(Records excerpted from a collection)
/-- The Shuttle's commands (R225 to R231, R354, R355): a slot that passes its checks enters its command with s[RD], s[RS], s[RN] and,
where it reads it, s[RN + 1]; a copy, mcast, reduce, post, fill, gthr, sctr, vxfer or copyb of no rows or no bytes has nothing
left to do. The checks are those of Table 25.1 in its order: 0x602 for a vxfer that is not of 128 bytes throughout and for a reduce of
broken elements, 0x603 for a post of more than one row or chunk, 0x604 for a descriptor, mask or handler that does not belong in its
place (Table 12.7), 0x605 for a group word that is refused or not the loom's (R228). -/
def Obligations.ShuttleSlotsEnterTheirCommand : Prop :=
  ∀ (s : State) (o : ShOps),
    (∀ (m : Mnemonic) (rd rs rn rn1 : DWord),
      m ∈ [Mnemonic.copy, .mcast, .reduce, .post, .recall, .pushout, .fill, .gthr, .sctr, .vxfer, .copyb] →
      let rows := (rn.extractLsb' 32 16).toNat
      let bytes := (rn.extractLsb' 0 32).toNat
      let pitch := if rn.extractLsb' 48 16 = 0#16 then bytes else 64 * (rn.extractLsb' 48 16).toNat
      let size := if rn1.extractLsb' 0 2 = 1#2 then 2 else 4
      let isFar := fun (d : DWord) => d.getLsbD 63 = true
      let segment := fun (d : DWord) => s.badSegDesc d 0 = false
      let any := fun (d : DWord) => isFar d ∨ segment d
      let inLaunch := fun (j : Nat) => s.launchLoom s.me.launch (16 * (s.cur.loom / 16) + j) = true
      let dest := if m ∈ [Mnemonic.copy, .copyb, .fill] then any rd
        else if m = .mcast then s.cur.stream = none ∧ ¬isFar rd ∧ rd.extractLsb' 32 11 = 0#11
        else if m = .vxfer then ¬isFar rd ∧ segment (rd &&& ~~~0x100000000#64) else segment rd
      let source := if m ∈ [Mnemonic.copy, .copyb, .gthr, .sctr] then any rs
        else if m ∈ [Mnemonic.mcast, .reduce, .post] then segment rs else True
      let handler := (rn1.extractLsb' 0 18).toNat
      let third := if m ∈ [Mnemonic.gthr, .sctr, .copyb] then segment rn1
        else if m = .mcast then rn1.extractLsb' 16 48 = 0#48 ∧ ∀ j, j < 16 → rn1.getLsbD j = true → inLaunch j
        else if m = .post then handler % 16 = 0 ∧ ∃ r, s.myRun = some r ∧ handler < r.pickBytes else True
      let groupSize := (rn1.extractLsb' 16 16).toNat
      let groupRank := (rn1.extractLsb' 32 16).toNat
      let group := groupRank < groupSize ∧ rn1.extractLsb' 2 14 = 0#14 ∧
        Tab.find? (s.tenancy s.myTenancy).groups ((rn1.extractLsb' 48 16).toNat * 65536 + groupRank) =
          some (s.deviceNumber.toNat, s.cur.loom)
      let first := fun (code : Option Nat) => s.shuttleFault m rd rs rn rn1 = code
      let shaped := (m = .vxfer → bytes % 128 = 0 ∧ pitch % 128 = 0 ∧ (rs.extractLsb' 0 21).toNat % 128 = 0) ∧
        (m = .reduce → bytes % size = 0)
      let fits := m = .post → rows = 1 ∧ bytes ≤ ((s.chunkOf s.cur.loom s.me.launch).extractLsb' 0 13).toNat
      let placed := dest ∧ source ∧ third
      (¬shaped → first (some 0x602)) ∧ (shaped → ¬fits → first (some 0x603)) ∧ (shaped → fits → ¬placed → first (some 0x604)) ∧
      (shaped → fits → placed → m = .reduce → ¬group → first (some 0x605)) ∧
      (shaped → fits → placed → (m = .reduce → group) → first none)) ∧
    let empty := (s.rS o.rn).extractLsb' 32 16 = 0#16 ∨ (s.rS o.rn).extractLsb' 0 32 = 0#32
    let gives := fun (i : Instr) (m : Mnemonic) (two moves : Bool) =>
      let fourth := if two then s.rS (o.rn + 1#6) else 0#64
      engineSlot s i .shuttle o.eng.wm (s.shuttleFault m (s.rS o.rd) (s.rS o.rs) (s.rS o.rn) fourth) (fun c =>
        c.op = m ∧ c.args = [s.rS o.rd, s.rS o.rs, s.rS o.rn, fourth] ∧ c.scope = o.sc.toNat ∧ tokenNamed o.tk c.token ∧
        c.aq = o.eng.aq ∧ c.rl = o.eng.rl ∧ (c.done = true ↔ moves = true ∧ empty))
    gives (.copy o) .copy false true ∧ gives (.mcast o) .mcast true true ∧ gives (.reduce o) .reduce true true ∧
    gives (.post o) .post true true ∧ gives (.recallSeg o) .recall false false ∧ gives (.pushout o) .pushout false false ∧
    gives (.fill o) .fill false true ∧ gives (.gthr o) .gthr true true ∧ gives (.sctr o) .sctr true true ∧
    gives (.vxfer o) .vxfer false true ∧ gives (.copyb o) .copyb true true
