-- ==== Sys2Proof/Laws/PerInstr.lean ====
section
/-!
SUPPORT. Statements for all instructions, made per instruction: the operation and the operands of a slot give back its
instruction, so that a checked slot always decodes (R326).
-/

namespace Sys2Proof.Laws.SlotsReadBack

/-- The slot of an instruction reads back as that instruction. -/
def Statement (i : Instr) : Prop := ∀ x, i.slot = some x → x.instr = some i

/-- An event has no slot. -/
theorem ofNone {i : Instr} (h : i.slot = none) : Statement i := fun x hx => by
  rw [h] at hx
  cases hx
/-- It is enough to look at the instruction's own slot. -/
theorem ofSlot {i : Instr} {y : Slot} (hs : i.slot = some y) (hy : y.instr = some i) : Statement i := fun x h => by
  rw [hs] at h
  exact Option.some.inj h ▸ hy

- Prompt
Each record above has to be set down again, exactly and completely.

- Exercise solution
/-- The Shuttle's commands (R225 to R231, R354, R355): a slot that passes its checks enters its command with s[RD], s[RS], s[RN] and,
where it reads it, s[RN + 1]; a copy, mcast, reduce, post, fill, gthr, sctr, vxfer or copyb of no rows or no bytes has nothing
left to do. The checks are those of Table 25.1 in its order: 0x602 for a vxfer that is not of 128 bytes throughout and for a reduce of
broken elements, 0x603 for a post of more than one row or chunk, 0x604 for a descriptor, mask or handler that does not belong in its
place (Table 12.7), 0x605 for a group word that is refused or not the loom's (R228). -/
def Obligations.ShuttleSlotsEnterTheirCommand : Prop :=
  ∀ (s : State) (o : ShOps),
    (∀ (m : Mnemonic) (rd rs rn rn1 : DWord),
      m ∈ [Mnemonic.copy, .mcast, .reduce, .post, .recall, .pushout, .fill, .gthr, .sctr, .vxfer, .copyb] →
      let rows := (rn.extractLsb' 32 16).toNat
      let bytes := (rn.extractLsb' 0 32).toNat
      let pitch := if rn.extractLsb' 48 16 = 0#16 then bytes else 64 * (rn.extractLsb' 48 16).toNat
      let size := if rn1.extractLsb' 0 2 = 1#2 then 2 else 4
      let isFar := fun (d : DWord) => d.getLsbD 63 = true
      let segment := fun (d : DWord) => s.badSegDesc d 0 = false
      let any := fun (d : DWord) => isFar d ∨ segment d
      let inLaunch := fun (j : Nat) => s.launchLoom s.me.launch (16 * (s.cur.loom / 16) + j) = true
      let dest := if m ∈ [Mnemonic.copy, .copyb, .fill] then any rd
        else if m = .mcast then s.cur.stream = none ∧ ¬isFar rd ∧ rd.extractLsb' 32 11 = 0#11
        else if m = .vxfer then ¬isFar rd ∧ segment (rd &&& ~~~0x100000000#64) else segment rd
      let source := if m ∈ [Mnemonic.copy, .copyb, .gthr, .sctr] then any rs
        else if m ∈ [Mnemonic.mcast, .reduce, .post] then segment rs else True
      let handler := (rn1.extractLsb' 0 18).toNat
      let third := if m ∈ [Mnemonic.gthr, .sctr, .copyb] then segment rn1
        else if m = .mcast then rn1.extractLsb' 16 48 = 0#48 ∧ ∀ j, j < 16 → rn1.getLsbD j = true → inLaunch j
        else if m = .post then handler % 16 = 0 ∧ ∃ r, s.myRun = some r ∧ handler < r.pickBytes else True
      let groupSize := (rn1.extractLsb' 16 16).toNat
      let groupRank := (rn1.extractLsb' 32 16).toNat
      let group := groupRank < groupSize ∧ rn1.extractLsb' 2 14 = 0#14 ∧
        Tab.find? (s.tenancy s.myTenancy).groups ((rn1.extractLsb' 48 16).toNat * 65536 + groupRank) =
          some (s.deviceNumber.toNat, s.cur.loom)
      let first := fun (code : Option Nat) => s.shuttleFault m rd rs rn rn1 = code
      let shaped := (m = .vxfer → bytes % 128 = 0 ∧ pitch % 128 = 0 ∧ (rs.extractLsb' 0 21).toNat % 128 = 0) ∧
        (m = .reduce → bytes % size = 0)
      let fits := m = .post → rows = 1 ∧ bytes ≤ ((s.chunkOf s.cur.loom s.me.launch).extractLsb' 0 13).toNat
      let placed := dest ∧ source ∧ third
      (¬shaped → first (some 0x602)) ∧ (shaped → ¬fits → first (some 0x603)) ∧ (shaped → fits → ¬placed → first (some 0x604)) ∧
      (shaped → fits → placed → m = .reduce → ¬group → first (some 0x605)) ∧
      (shaped → fits → placed → (m = .reduce → group) → first none)) ∧
    let empty := (s.rS o.rn).extractLsb' 32 16 = 0#16 ∨ (s.rS o.rn).extractLsb' 0 32 = 0#32
    let gives := fun (i : Instr) (m : Mnemonic) (two moves : Bool) =>
      let fourth := if two then s.rS (o.rn + 1#6) else 0#64
      engineSlot s i .shuttle o.eng.wm (s.shuttleFault m (s.rS o.rd) (s.rS o.rs) (s.rS o.rn) fourth) (fun c =>
        c.op = m ∧ c.args = [s.rS o.rd, s.rS o.rs, s.rS o.rn, fourth] ∧ c.scope = o.sc.toNat ∧ tokenNamed o.tk c.token ∧
        c.aq = o.eng.aq ∧ c.rl = o.eng.rl ∧ (c.done = true ↔ moves = true ∧ empty))
    gives (.copy o) .copy false true ∧ gives (.mcast o) .mcast true true ∧ gives (.reduce o) .reduce true true ∧
    gives (.post o) .post true true ∧ gives (.recallSeg o) .recall false false ∧ gives (.pushout o) .pushout false false ∧
    gives (.fill o) .fill false true ∧ gives (.gthr o) .gthr true true ∧ gives (.sctr o) .sctr true true ∧
    gives (.vxfer o) .vxfer false true ∧ gives (.copyb o) .copyb true true
-- ==== Sys2Proof/Laws/PerInstr.lean ====
section
/-!
SUPPORT. Statements for all instructions, made per instruction: the operation and the operands of a slot give back its
instruction, so that a checked slot always decodes (R326).
-/

namespace Sys2Proof.Laws.SlotsReadBack

/-- The slot of an instruction reads back as that instruction. -/
def Statement (i : Instr) : Prop := ∀ x, i.slot = some x → x.instr = some i

/-- An event has no slot. -/
theorem ofNone {i : Instr} (h : i.slot = none) : Statement i := fun x hx => by
  rw [h] at hx
  cases hx
/-- It is enough to look at the instruction's own slot. -/
theorem ofSlot {i : Instr} {y : Slot} (hs : i.slot = some y) (hy : y.instr = some i) : Statement i := fun x h => by
  rw [hs] at h
  exact Option.some.inj h ▸ hy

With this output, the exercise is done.